Żubrów może przybywać
Maciej Husiński strażnik Parku Krajobrazowego "Podlaski Przełom Bugu" przyznaje, że strażnicy są bardzo zaskoczeni, że żubr pojawił się na naszym terenie. - Jesteśmy zaskoczeni w pozytywny sposób. To trzeci żubr, który został zaobserwowany w regionie. Przypuszczamy, że żubr dostał się do Polski z Białorusi. Straż Graniczna widziała tropy, które wskazują którędy mógł się przedostać przez granicę. Żubr musiał przepłynąć Bug - mówi Maciej Husiński. Dodaje, że żubr ma do dyspozycji szerokie kompleksy leśne, gdzie może się swobodnie poruszać.
- To nowy gatunek, który się tutaj pojawił, wydaje mi się, że osobników tego gatunku może przybywać na południowym Podlasiu. Pojedyncze osobniki żubra nie będą szkodziły miejscowym uprawom, ponieważ żubry potrafią samodzielnie zdobyć pożywienie - wyjaśnia Maciej Husiński.
Monitoring żubra
Wskazuje też, że Park Krajobrazowy prowadzi monitoring i inwentaryzację przyrodniczą. - Z dostępnych nam informacji, wynika, gdzie żubr przebywa. Będziemy w bezpieczny sposób obserwować czy żubr porusza się wzdłuż parku czy też próbuje wrócić do swojego naturalnego środowiska. Myślę, że nie ma obawy, by kłusownicy upolowali żubra, gdyż na terenie parku działa Polski Związek Łowiecki i monitoruje obszar - uspokaja strażnik.

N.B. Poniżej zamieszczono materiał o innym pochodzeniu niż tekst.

/-- POWER_FAULT (R445, R340): a domain that was to power up stays off. -/
def execPowerFault (t : Nat) (dom : Fin 96) (s0 : State) : Answer :=
  let s := tick t s0
  let i := dom.val
  if domOn s i || !s.pwr.want.getLsbD i then .next s else
  let s1 := { s with pwr := { s.pwr with want := setDom s.pwr.want i false, pfault := true } }
  let s2 := logEv s1 0x0701 0x800B 15 (payload [(0, 1, i)])
  if h : i < 64 then .next (spareCluster s2 ⟨i, h⟩)
  else if h : 68 ≤ i ∧ i < 76 then
    (if s2.boot.stage = 6 ∧ (pkgGroups (fieldU s2.boot.hostMem 0 3)).contains (⟨i - 68, by omega⟩ : Fin 8) = true then
      .next (bootFail s2 0x08 (some 0xE008) (payload []) true) else .next s2)
  else .next s2

/-- PWR_REQ.APP1_ON (R461, R456). -/
def app1Write (s : State) (who : Requester) (on : Bool) : State :=
  if !clkWriter who then s else
  let s1 := { s with pwr := { s.pwr with app1 := on } }
  if on then wantOn s1 89 else if domOn s1 89 then powerDownApp1 s1 else { s1 with pwr := { s1.pwr with want := setDom s1.pwr.want 89 false } }

def execPwrReqApp1On (t : Nat) (who : Requester) (on : Bool) (s : State) : Answer := .next (app1Write (tick t s) who on)

/-- PWR_APP.START (R331, R344): harts that are held and whose domain is on are released. -/
def appStart (s : State) (who : Requester) (harts : BitVec 16) : State :=
  let ok := match who with | .app _ => true | .sec => true | _ => false
  if !ok then s else
  let can : BitVec 16 := (if domOn s 88 then 0x00FE else 0) ||| (if domOn s 89 then 0xFF00 else 0)
  releaseHarts s (harts &&& can)

def execPwrAppStart (t : Nat) (who : Requester) (harts : BitVec 16) (s : State) : Answer := .next (appStart (tick t s) who harts)

-- The power cap (R450 to R453)

/-- Sustained cap of the class in mW (R21). -/
def capMw (s : State) : Nat :=
  match s.clk.cool with
  | some 0 => 1200000
  | some 1 => 1900000
  | some 2 => 2600000
  | _ => 3300000

def fullBucket (s : State) : Nat :=
  match s.clk.cool with
  | some c => bucketCap c
  | none => 0

/-- The bucket and the state of the throttle after one decision (R451). -/
def bucketStep (s : State) (p1 : Nat) : State :=
  let cap := fullBucket s
  let b := min cap (s.pwr.bucket + capMw s - p1)
  let cls := match s.clk.cool with | some c => c.toNat | none => 0
  let s1 := { s with pwr := { s.pwr with p1 := p1, bucket := b } }
  if cap = 0 then s1
  else if !s1.pwr.throttle && b == 0 then
    logRated { s1 with pwr := { s1.pwr with throttle := true } } 100 0x0701 0x8005 15 0 (payload [(0, 1, cls)])
  else if s1.pwr.throttle && decide (cap / 2 ≤ b) then
    logRated { s1 with pwr := { s1.pwr with throttle := false } } 100 0x0701 0x8006 15 0 (payload [(0, 1, cls)])
  else s1

/-- Power above which clusters are frozen, in mW (R451). -/
def targetMw (s : State) : Nat := if s.pwr.throttle then capMw s else 3300000

/-- d_c of the clusters that are not frozen (R453). -/
def noteDyn (s : State) (l : List (Fin 64 × Nat)) : State :=
  { s with pwr := { s.pwr with dyn := l.foldl (fun (v : Vector Nat 64) x => if (s.cl x.1).frz.isEmpty then vset v x.1 x.2 else v) s.pwr.dyn } }

/-- Hot clusters whose 8 µs have passed change over (R455), as far as the changes left allow. -/
def toggleHot (s : State) (budget : Nat) : State × Nat :=
  s.pwr.hot.foldl (fun (a : State × Nat) x =>
    if a.2 = 0 || !elapsed a.1.now x.2 8000 then a else
    let s1 := if ((a.1.cl x.1).frz).contains .hot then releaseCl a.1 x.1 .hot else freezeCl a.1 x.1 .hot
    ({ s1 with pwr := { s1.pwr with hot := s1.pwr.hot.map (fun y => if y.1 == x.1 then (y.1, s1.now) else y) } }, a.2 - 1)) (s, budget)

/-- A throttle freeze ends. -/
def unthrottle (s : State) (c : Fin 64) : State :=
  let s1 := releaseCl s c .throttle
  { s1 with pwr := { s1.pwr with held := s1.pwr.held.filter (fun x => x.1 != c) } }

/-- A cluster is frozen by throttle and the rotating pointer moves past it. -/
def throttleCl (s : State) (c : Fin 64) : State :=
  let s1 := freezeCl s c .throttle
  { s1 with pwr := { s1.pwr with held := s1.pwr.held ++ [(c, s1.now)], ptr := c + 1 } }

/-- Clusters that may be frozen by throttle, in rotation: in RUN, not paused, not held already (R453). -/
def rotation (s : State) : List (Fin 64) :=
  ((List.finRange 64).map (fun i => s.pwr.ptr + i)).filter (fun c =>
    clOn s c && (s.cl c).seq.mode == .run && !(s.cl c).seq.paused && !((s.cl c).frz.contains .throttle))

/-- Freezes clusters in rotation: the first `swap` of them as replacements, and then until their d_c cover `need`. -/
def throttleMore (s : State) (swap need budget : Nat) : List (Fin 64) → State
  | [] => s
  | c :: r =>
    match budget with
    | 0 => s
    | b + 1 =>
      match swap with
      | k + 1 => throttleMore (throttleCl s c) k need b r
      | 0 => if need = 0 then s else throttleMore (throttleCl s c) 0 (need - s.pwr.dyn.get c) b r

Dodaje, że pojedyncze osobniki samców żubra mogą być zdezorientowane widząc człowieka, ale nie powinny być niebezpieczne. - Jednak gdy je spotkamy powinniśmy zachować spokój i bezpieczną odległość. Jeśli żubr spuści głowę, daje znak, że jest zaniepokojony, wtedy nie należy wykonywać gwałtownych ruchów i oddalić się od niego - informuje Maciej Husiński.
Zachowaj dystans
Dr Katarzyna Daleszczyk konserwator Obrębu Ochronnego w Ośrodku Hodowli Żubrów w Białowieskim Parku Narodowym wskazuje, że od żubrów należy zachowywać odległość minimum 50 metrów.

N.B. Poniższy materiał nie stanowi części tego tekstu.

/-- Tier 2. Alarms and resets (R26, R318, R341, R482, R483, R488, R520): a sensor raises an alarm at its level; a level-1 alarm erases nothing and
ends after its time; SEC_ZEROISE is the security core's, and a denied access of any other requester; level 3 zeroises every owner range and
stops sampling. A cold reset, a reset input and a loss of power leave every register at its reset value and keep the flash; the meter die keeps
its state but for a loss of power. Choices of the model that it rests on: log entries 41, 44. -/
def Obligations.AlarmsAndResets : Prop :=
  ∀ (t : Nat) (x : Fin 6) (who : Requester) (l : BitVec 3) (a b : Bool) (s : State),
    (domOn s 92 = true → tripLevel (tick t s) (x.val + 1) ≠ 0 →
      exec (.alarm t x) s = .next (raiseAlarm (tick t s) (x.val + 1) (tripLevel (tick t s) (x.val + 1)))) ∧
    (domOn s 92 = false ∨ tripLevel (tick t s) (x.val + 1) = 0 → exec (.alarm t x) s = .next (tick t s)) ∧
    (x.val ≠ 4 → domOn s 92 = true → cfgLevel s (x.val + 1) = 1 → ∃ u, exec (.alarm t x) s = .next u ∧
      u.sec.alarms = { sensor := x.val + 1, level := 1, since := max s.now t } :: s.sec.alarms ∧ u.sec.dbg = [] ∧
      u.sec.highest = Nat.max s.sec.highest 1 ∧ u.sec.sessions = s.sec.sessions ∧ u.slots = s.slots ∧ u.mem = s.mem ∧ u.clusters = s.clusters) ∧
    (who = .sec ∨ who = .loader →
      (l.toNat = 0 ∨ 3 < l.toNat → exec (.secZeroise t who l) s = .next (tick t s)) ∧
      (1 ≤ l.toNat → l.toNat ≤ 3 → exec (.secZeroise t who l) s = .next (raiseAlarm (tick t s) 0 l.toNat))) ∧
    (who ≠ .sec → who ≠ .loader → exec (.secZeroise t who l) s = .next (logDenied (tick t s) who 0x7F000500000C true)) ∧
    (∃ u, exec (.secZeroise t .sec 3) s = .next u ∧ u.sec.sessions = [] ∧ u.sec.grants = Vector.replicate 8 none ∧
      u.sec.tenants = Vector.replicate 8 none ∧ u.sec.bak = false ∧ u.sec.zdone = true ∧ u.sched.sampling = false ∧ u.sec.flash = s.sec.flash ∧
      (s.sched.job = none → ∀ o w, u.mem.owners.get o = some w → w.key = none) ∧
      (s.sched.pendCl = [] → s.sched.job = none → ∀ p, (u.slot p).img = none ∧
        (u.slot p).st = (if (s.slot p).parking = true ∨ (s.slot p).st = .parked then .parked else .empty)) ∧
      (s.sched.pendCl = [] → s.sched.job = none → ∀ c, clOn s c = true → (u.cl c).vreg = Sram.empty ∧ (u.cl c).seq.mode = .idle)) ∧
    (s.sec.alarms ≠ [] → s.sec.alarms.all (fun a => a.level == 1 && a.sensor != 3 && decide (a.since + 1000000000 ≤ max s.now t)) = true →
      s.sec.authAt = [] → s.boot.stage ≠ 2 → s.boot.stage ≠ 6 → s.sched.job = none →
      exec (.alarmEnd t) s = .next { tick t s with sec := { s.sec with alarms := [] } }) ∧
    (s.sec.alarms = [] → exec (.alarmEnd t) s = .next (tick t s)) ∧
    (∃ u, exec (.coldReset t) s = .next u ∧ u.now = 0 ∧ u.pending = s.pending ∧ u.sec = Sec.reset s.sec.flash ∧ u.mem = Mem.reset ∧
      u.boot = Boot.reset ∧ u.pwr = Pwr.reset ∧ u.clk = Clk.reset ∧ u.sched = Sched.reset ∧ u.log = Log.reset ∧ u.low = [] ∧
      (∀ c, u.cl c = Cluster.reset) ∧ (∀ p, u.slot p = Slot.reset) ∧ (∀ q, u.port q = Port.reset ∧ u.link q = LinkL.reset) ∧
      (∀ e, u.col e = Col.reset ∧ u.ue e = Ue.reset) ∧ u.meter.win = MeterWin.reset ∧ u.meter.die.seq = s.meter.die.seq ∧
      u.meter.die.powered = s.meter.die.powered) ∧
    ((a && b) = false → ∃ u, exec (.pgoodOrResetNLow t a b) s = .next u ∧ u.boot = { Boot.reset with pgood := a, resetN := b } ∧
      u.now = max s.now t ∧ u.sec = Sec.reset s.sec.flash ∧ u.mem = Mem.reset ∧ u.pwr = Pwr.reset ∧ (∀ c, u.cl c = Cluster.reset) ∧
      u.meter.die = { s.meter.die with sent := [] }) ∧
    (exec (.pgoodOrResetNLow t true true) s = .next (tick t s)) ∧
    (∃ u, exec (.powerLoss t) s = .next u ∧ u.boot = { Boot.reset with pgood := false, resetN := false } ∧ u.sec = Sec.reset s.sec.flash ∧
      u.mem = Mem.reset ∧ (∀ c, u.cl c = Cluster.reset) ∧ u.meter.die = { MeterDie.made with seq := s.meter.die.seq })

/-- Tier 2. Start-up (R319 to R324, R331, R339 to R341, R361, R476): the straps are latched once; the identity is checked and stage 3 begins, or the
boot fails with its code; DHCP and TFTP fetch the bundle block by block, with a retry after each failure; BOOT_DONE releases hart 0. Choices of the model that it rests on: log entries 9, 47, 53. -/
def Obligations.StartUpFetchesTheBundle : Prop :=
  ∀ (t : Nat) (cool : BitVec 2) (r : IdentResult) (s : State) (ip : BitVec 32) (server : DhcpServer) (file data : Bytes) (n : Nat) (v : SigVerdict),
    (s.boot.stage ≠ 0 ∨ s.boot.pgood = false ∨ s.boot.resetN = false → exec (.strapLatch t cool) s = .next (tick t s)) ∧
    (s.boot.stage = 0 → s.boot.pgood = true → s.boot.resetN = true → ∃ u, exec (.strapLatch t cool) s = .next u ∧ u.boot.stage = 1 ∧
      u.boot.cool = cool ∧ u.clk.cool = some cool ∧ u.pwr.bucket = bucketCap cool ∧ domOn u 92 = true ∧ domOn u 94 = true ∧
      u.mem = s.mem ∧ u.clusters = s.clusters ∧ u.slots = s.slots ∧ u.sec = s.sec) ∧
    (s.boot.stage ≠ 1 → exec (.ctlPllLock t r) s = .next (tick t s)) ∧
    (s.boot.stage = 1 →
      (r.flashOk = false → ∃ u, exec (.ctlPllLock t r) s = .next u ∧ u.boot.stage = 15 ∧ u.boot.fail = 1 ∧ u.sec = s.sec ∧
        u.clk.readyL = true) ∧
      (r = ⟨true, true, true, true, true, true⟩ → s.sec.flash.marker = true → s.sec.flash.helperA = true → s.sec.flash.rpmc0.toNat < 32768 →
        partOk s.sec.flash.part true true = true → s.sec.alarms = [] → ∃ u, exec (.ctlPllLock t r) s = .next u ∧ u.boot.stage = 3 ∧
          domOn u 91 = true ∧ u.sec.bootC = s.sec.flash.rpmc0.setWidth 16 ∧ u.sec.flash.rpmc0 = s.sec.flash.rpmc0 + 1 ∧ u.sec.bak = true ∧
          u.sec.bakCert = some (bootCert s.sec.flash.rpmc0.toNat) ∧
          u.clk.readyL = true ∧ u.mem = s.mem ∧ u.clusters = s.clusters)) ∧
    (exec (.mgtLinkLost t) s = .next { tick t s with net := { s.net with link := false } }) ∧
    (s.net.link = true ∨ domOn s 91 = false → exec (.mgtLinkUp t) s = .next (tick t s)) ∧
    (s.net.link = false → domOn s 91 = true → s.boot.stage ≠ 3 →
      exec (.mgtLinkUp t) s = .next { tick t s with net := { s.net with link := true } }) ∧
    (s.boot.stage = 3 → s.sec.alarms = [] →
      (s.net.link = true → ∃ u, exec (.dhcpack t ip server file) s = .next u ∧ u.boot.stage = 4 ∧
        u.boot.lease = some (ip, (match server.opt66 with | some x => x | none => server.siaddr), file) ∧
        u.boot.next = 1 ∧ u.boot.got = 0 ∧ u.mem = s.mem ∧ u.slots = s.slots) ∧
      (s.net.link = false → exec (.dhcpack t ip server file) s = .next (tick t s)) ∧
      (max s.now t < s.boot.askedAt + dhcpWait s.boot.discover → exec (.dhcpRetry t) s = .next (tick t s)) ∧
      (s.boot.askedAt + dhcpWait s.boot.discover ≤ max s.now t → ∃ u, exec (.dhcpRetry t) s = .next u ∧ u.boot.fail = 4 ∧ u.boot.stage = 3 ∧
        u.boot.discover = s.boot.discover + 1 ∧ u.boot.askedAt = max s.now t ∧ u.mem = s.mem)) ∧
    (s.boot.stage = 4 → s.boot.retryAt = none → s.net.link = true → s.sec.alarms = [] →
      (n = s.boot.next → n ≠ 0 → s.boot.blk = 8192 → data.length = 8192 → s.boot.got + 8192 ≤ 0x400000 →
        ∃ u, exec (.tftpData t n data v) s = .next u ∧ u.boot.next = n + 1 ∧ u.boot.got = s.boot.got + 8192 ∧ u.boot.stage = 4 ∧
          u.ctl = (devWrite s (0x700000400000 + s.boot.got) data false).ctl ∧ u.mem = s.mem ∧
          (n % 16 ≠ 0 → u.out = []) ∧ (n % 16 = 0 → u.out = [{ kind := .udp, dest := 69, data := [0, 4] ++ natBe 2 n }])) ∧
      (s.boot.next < n → n ≠ 0 → s.boot.blk = 8192 → data.length ≤ 8192 → ∃ u, exec (.tftpData t n data v) s = .next u ∧
        u.boot = { s.boot with ackAt := max s.now t } ∧ u.out = [{ kind := .udp, dest := 69, data := [0, 4] ++ natBe 2 (s.boot.next - 1) }] ∧
        u.ctl = s.ctl ∧ u.mem = s.mem) ∧
      (∃ u, exec (.tftpError t) s = .next u ∧ u.boot.fail = 5 ∧ u.boot.failed = s.boot.failed + 1 ∧
        u.boot.retryAt = some (max s.now t + 2000000000) ∧ u.mem = s.mem ∧ u.ctl = s.ctl) ∧
      (s.boot.ackAt + 1000000000 ≤ max s.now t →
        (s.boot.resends < 5 → 1 < s.boot.next → ∃ u, exec (.tftpRetransmit t) s = .next u ∧ u.boot.resends = s.boot.resends + 1 ∧
          u.out = [{ kind := .udp, dest := 69, data := [0, 4] ++ natBe 2 (s.boot.next - 1) }] ∧ u.mem = s.mem) ∧
        (5 ≤ s.boot.resends → ∃ u, exec (.tftpRetransmit t) s = .next u ∧ u.boot.failed = s.boot.failed + 1 ∧ u.mem = s.mem))) ∧
    (∀ x, s.boot.retryAt = some x → s.sec.alarms = [] → (max s.now t < x → exec (.bootRetry t) s = .next (tick t s)) ∧
      (s.boot.stage = 15 → exec (.bootRetry t) s = .next (tick t s)) ∧
      (x ≤ max s.now t → s.boot.stage ≠ 15 → ∃ u, exec (.bootRetry t) s = .next u ∧ u.boot.stage = 3 ∧ u.boot.retryAt = none ∧ u.boot.lease = none ∧ u.mem = s.mem)) ∧
    (domOn s 91 = true → s.net.link = true → s.boot.stage ≠ 3 →
      (∀ x y z, s.boot.lease = some (x, y, z) →
        exec (.dhcpRenew t (some ip)) s = .next { tick t s with boot := { s.boot with lease := some (ip, y, z), expired := false } }) ∧
      (s.boot.stage = 4 → exec (.dhcpRenew t none) s = .next { tick t s with boot := { s.boot with expired := true } }) ∧
      (s.boot.stage ≠ 4 → ∃ u, exec (.dhcpRenew t none) s = .next u ∧ u.boot.lease = none ∧ u.boot.askedAt = max s.now t ∧
        u.boot.stage = s.boot.stage ∧ u.mem = s.mem)) ∧
    (s.boot.stage = 7 → s.boot.running = 0 → ∃ u, exec (.bootDone t) s = .next u ∧ u.boot.running = 1 ∧ u.boot.stage = 7 ∧ domOn u 88 = true ∧
      u.slots = s.slots ∧ u.sec = s.sec) ∧
    (s.boot.stage ≠ 7 → exec (.bootDone t) s = .next (tick t s))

- Żubry nie są gwałtowne, agresywne, nie są wrogo nastawione do ludzi. Jednak zbliżenie się do takiego zwierzęcia, które nie ucieka powoduje, że przekraczamy jego granicę komfortu, wtedy może na nas zaszarżować. Dlatego lepiej jest zachowywać dystans - zaznacza dr Katarzyna Daleszczyk.

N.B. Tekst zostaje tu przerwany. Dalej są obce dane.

-- ==== Sys2Proof/Laws/Lists.lean ====
section
/-! SUPPORT. Lists kept in rising order of a key: the operations that change them keep the order, and reading after writing gives what was
written. -/

namespace Sys2Proof.Machine

theorem alRises_mono {α : Type} {l : List (Nat × α)} {lo hi : Nat} (h : alRises hi l = true) (hl : lo ≤ hi) : alRises lo l = true := by
  cases l with
  | nil => rfl
  | cons x t => simp only [alRises, Bool.and_eq_true, decide_eq_true_eq] at h ⊢; exact ⟨by omega, h.2⟩

theorem alPut_rises {α : Type} (a : Nat) (v : Option α) :
    ∀ (l : List (Nat × α)) (lo : Nat), alRises lo l = true → lo ≤ a → alRises lo (alPut l a v) = true
  | [], lo, _, hl => by cases v <;> simp [alPut, alRises, hl]
  | (k, x) :: t, lo, h, hl => by
    simp only [alRises, Bool.and_eq_true, decide_eq_true_eq] at h
    unfold alPut
    split
    · cases v with
      | none => exact alRises_mono h.2 (by omega)
      | some y => simp [alRises, h.1, h.2]
    · split
      · cases v with
        | none => simp [alRises, h.1, h.2]
        | some y =>
          simp only [alRises, Bool.and_eq_true, decide_eq_true_eq]
          exact ⟨hl, by omega, h.2⟩
      · simp only [alRises, Bool.and_eq_true, decide_eq_true_eq]
        exact ⟨h.1, alPut_rises a v t (k + 1) h.2 (by omega)⟩

theorem alRises_filter {α : Type} (f : Nat × α → Bool) :
    ∀ (l : List (Nat × α)) (lo : Nat), alRises lo l = true → alRises lo (l.filter f) = true
  | [], _, _ => rfl
  | (k, x) :: t, lo, h => by
    simp only [alRises, Bool.and_eq_true, decide_eq_true_eq] at h
    rw [List.filter_cons]
    split
    · simp only [alRises, Bool.and_eq_true, decide_eq_true_eq]
      exact ⟨h.1, alRises_filter f t (k + 1) h.2⟩
    · exact alRises_mono (alRises_filter f t (k + 1) h.2) (by omega)

/-- Reading a key after it was set or removed. -/
theorem alGet_alPut_same {α : Type} (a : Nat) (v : Option α) :
    ∀ (l : List (Nat × α)) (lo : Nat), alRises lo l = true → alGet (alPut l a v) a = v
  | [], _, _ => by cases v <;> simp [alPut, alGet]
  | (k, x) :: t, lo, h => by
    simp only [alRises, Bool.and_eq_true, decide_eq_true_eq] at h
    unfold alPut
    split
    · rename_i hk
      subst hk
      cases v with
      | none =>
        cases t with
        | nil => rfl
        | cons y r =>
          simp only [alRises, Bool.and_eq_true, decide_eq_true_eq] at h
          simp only [alGet]
          rw [if_neg (by omega), if_pos (by omega)]
      | some y => simp [alGet]
    · rename_i hk
      split
      · rename_i hlt
        cases v with
        | none => simp [alGet, hk, hlt]
        | some y => simp [alGet]
      · rename_i hge
        simp only [alGet, hk, hge, if_false]
        exact alGet_alPut_same a v t (k + 1) h.2

/-- A write under one key leaves every other key alone. -/
theorem alGet_alPut_other {α : Type} (a b : Nat) (v : Option α) (hab : b ≠ a) :
    ∀ (l : List (Nat × α)) (lo : Nat), alRises lo l = true → alGet (alPut l a v) b = alGet l b
  | [], _, _ => by
    cases v with
    | none => rfl
    | some y =>
      simp only [alPut, alGet]
      rw [if_neg (fun e => hab e.symm)]
      split <;> rfl
  | (k, x) :: t, lo, h => by
    simp only [alRises, Bool.and_eq_true, decide_eq_true_eq] at h
    unfold alPut
    split
    · rename_i hk
      subst hk
      cases v with
      | none =>
        simp only [alGet]
        rw [if_neg (fun e => hab e.symm)]
        split
        · rename_i hlt
          cases t with
          | nil => rfl
          | cons y r =>
            simp only [alRises, Bool.and_eq_true, decide_eq_true_eq] at h
            simp only [alGet]
            rw [if_neg (by omega), if_pos (by omega)]
        · rfl
      | some y =>
        have hkb : ¬ k = b := fun e => hab e.symm
        simp only [alGet, hkb, if_false]
    · rename_i hk
      split
      · rename_i hlt
        cases v with
        | none => rfl
        | some y =>
          simp only [alGet]
          rw [if_neg (fun e => hab e.symm)]
          split
          · rename_i hba
            rw [if_neg (by omega), if_pos (by omega)]
          · rfl
      · simp only [alGet, alGet_alPut_other a b v hab t (k + 1) h.2]

theorem nsRises_mono {l : List Nat} {lo hi : Nat} (h : nsRises hi l = true) (hl : lo ≤ hi) : nsRises lo l = true := by
  cases l with
  | nil => rfl
  | cons x t => simp only [nsRises, Bool.and_eq_true, decide_eq_true_eq] at h ⊢; exact ⟨by omega, h.2⟩

theorem nsSet_rises (a : Nat) (b : Bool) : ∀ (l : List Nat) (lo : Nat), nsRises lo l = true → lo ≤ a → nsRises lo (nsSet l a b) = true
  | [], lo, _, hl => by cases b <;> simp [nsSet, nsRises, hl]
  | k :: t, lo, h, hl => by
    simp only [nsRises, Bool.and_eq_true, decide_eq_true_eq] at h
    unfold nsSet
    split
    · cases b with
      | false => exact nsRises_mono h.2 (by omega)
      | true => simp [nsRises, h.1, h.2]
    · split
      · cases b with
        | false => simp [nsRises, h.1, h.2]
        | true =>
          simp only [if_true, nsRises, Bool.and_eq_true, decide_eq_true_eq]
          exact ⟨hl, by omega, h.2⟩
      · simp only [nsRises, Bool.and_eq_true, decide_eq_true_eq]
        exact ⟨h.1, nsSet_rises a b t (k + 1) h.2 (by omega)⟩

theorem nsRises_filter (f : Nat → Bool) : ∀ (l : List Nat) (lo : Nat), nsRises lo l = true → nsRises lo (l.filter f) = true
  | [], _, _ => rfl
  | k :: t, lo, h => by
    simp only [nsRises, Bool.and_eq_true, decide_eq_true_eq] at h
    rw [List.filter_cons]
    split
    · simp only [nsRises, Bool.and_eq_true, decide_eq_true_eq]
      exact ⟨h.1, nsRises_filter f t (k + 1) h.2⟩
    · exact nsRises_mono (nsRises_filter f t (k + 1) h.2) (by omega)

/-- Membership after a number was put in or taken out. -/
theorem nsMem_nsSet_same (a : Nat) (b : Bool) : ∀ (l : List Nat) (lo : Nat), nsRises lo l = true → nsMem (nsSet l a b) a = b
  | [], _, _ => by cases b <;> simp [nsSet, nsMem]
  | k :: t, lo, h => by
    simp only [nsRises, Bool.and_eq_true, decide_eq_true_eq] at h
    unfold nsSet
    split
    · rename_i hk
      subst hk
      cases b with
      | true => simp [nsMem]
      | false =>
        cases t with
        | nil => simp [nsMem]
        | cons y r =>
          simp only [nsRises, Bool.and_eq_true, decide_eq_true_eq] at h
          simp only [nsMem, Bool.false_eq_true, if_false]
          rw [if_neg (by omega), if_pos (by omega)]
    · rename_i hk
      split
      · rename_i hlt
        cases b with
        | true => simp [nsMem]
        | false => simp [nsMem, hk, hlt]
      · rename_i hge
        simp only [nsMem, hk, hge, if_false]
        exact nsMem_nsSet_same a b t (k + 1) h.2

/-- What a fold keeps if each of its steps does. -/
theorem foldl_keeps {α β : Type} {P : β → Prop} {f : β → α → β} {l : List α} {b : β} (h : P b) (hf : ∀ y x, P y → P (f y x)) :
    P (l.foldl f b) := by
  induction l generalizing b with
  | nil => exact h
  | cons x t ih => exact ih (hf b x h)

end Sys2Proof.Machine
end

Dodaje, że po zachowaniu żubra widać, kiedy zaczyna się niepokoić. - Wtedy grzebie ziemię nogami, zaczyna ryć rogami, może się gwałtownie zacząć tarzać lub rogami atakować krzaki czy drzewa. To zachowania, które mają na celu przestraszenie przeciwnika czyli osoby, która się zbliża. Wtedy należy się wycofać, bo następnym etapem może być to, że na nas zaszarżuje - wyjaśnia specjalistka.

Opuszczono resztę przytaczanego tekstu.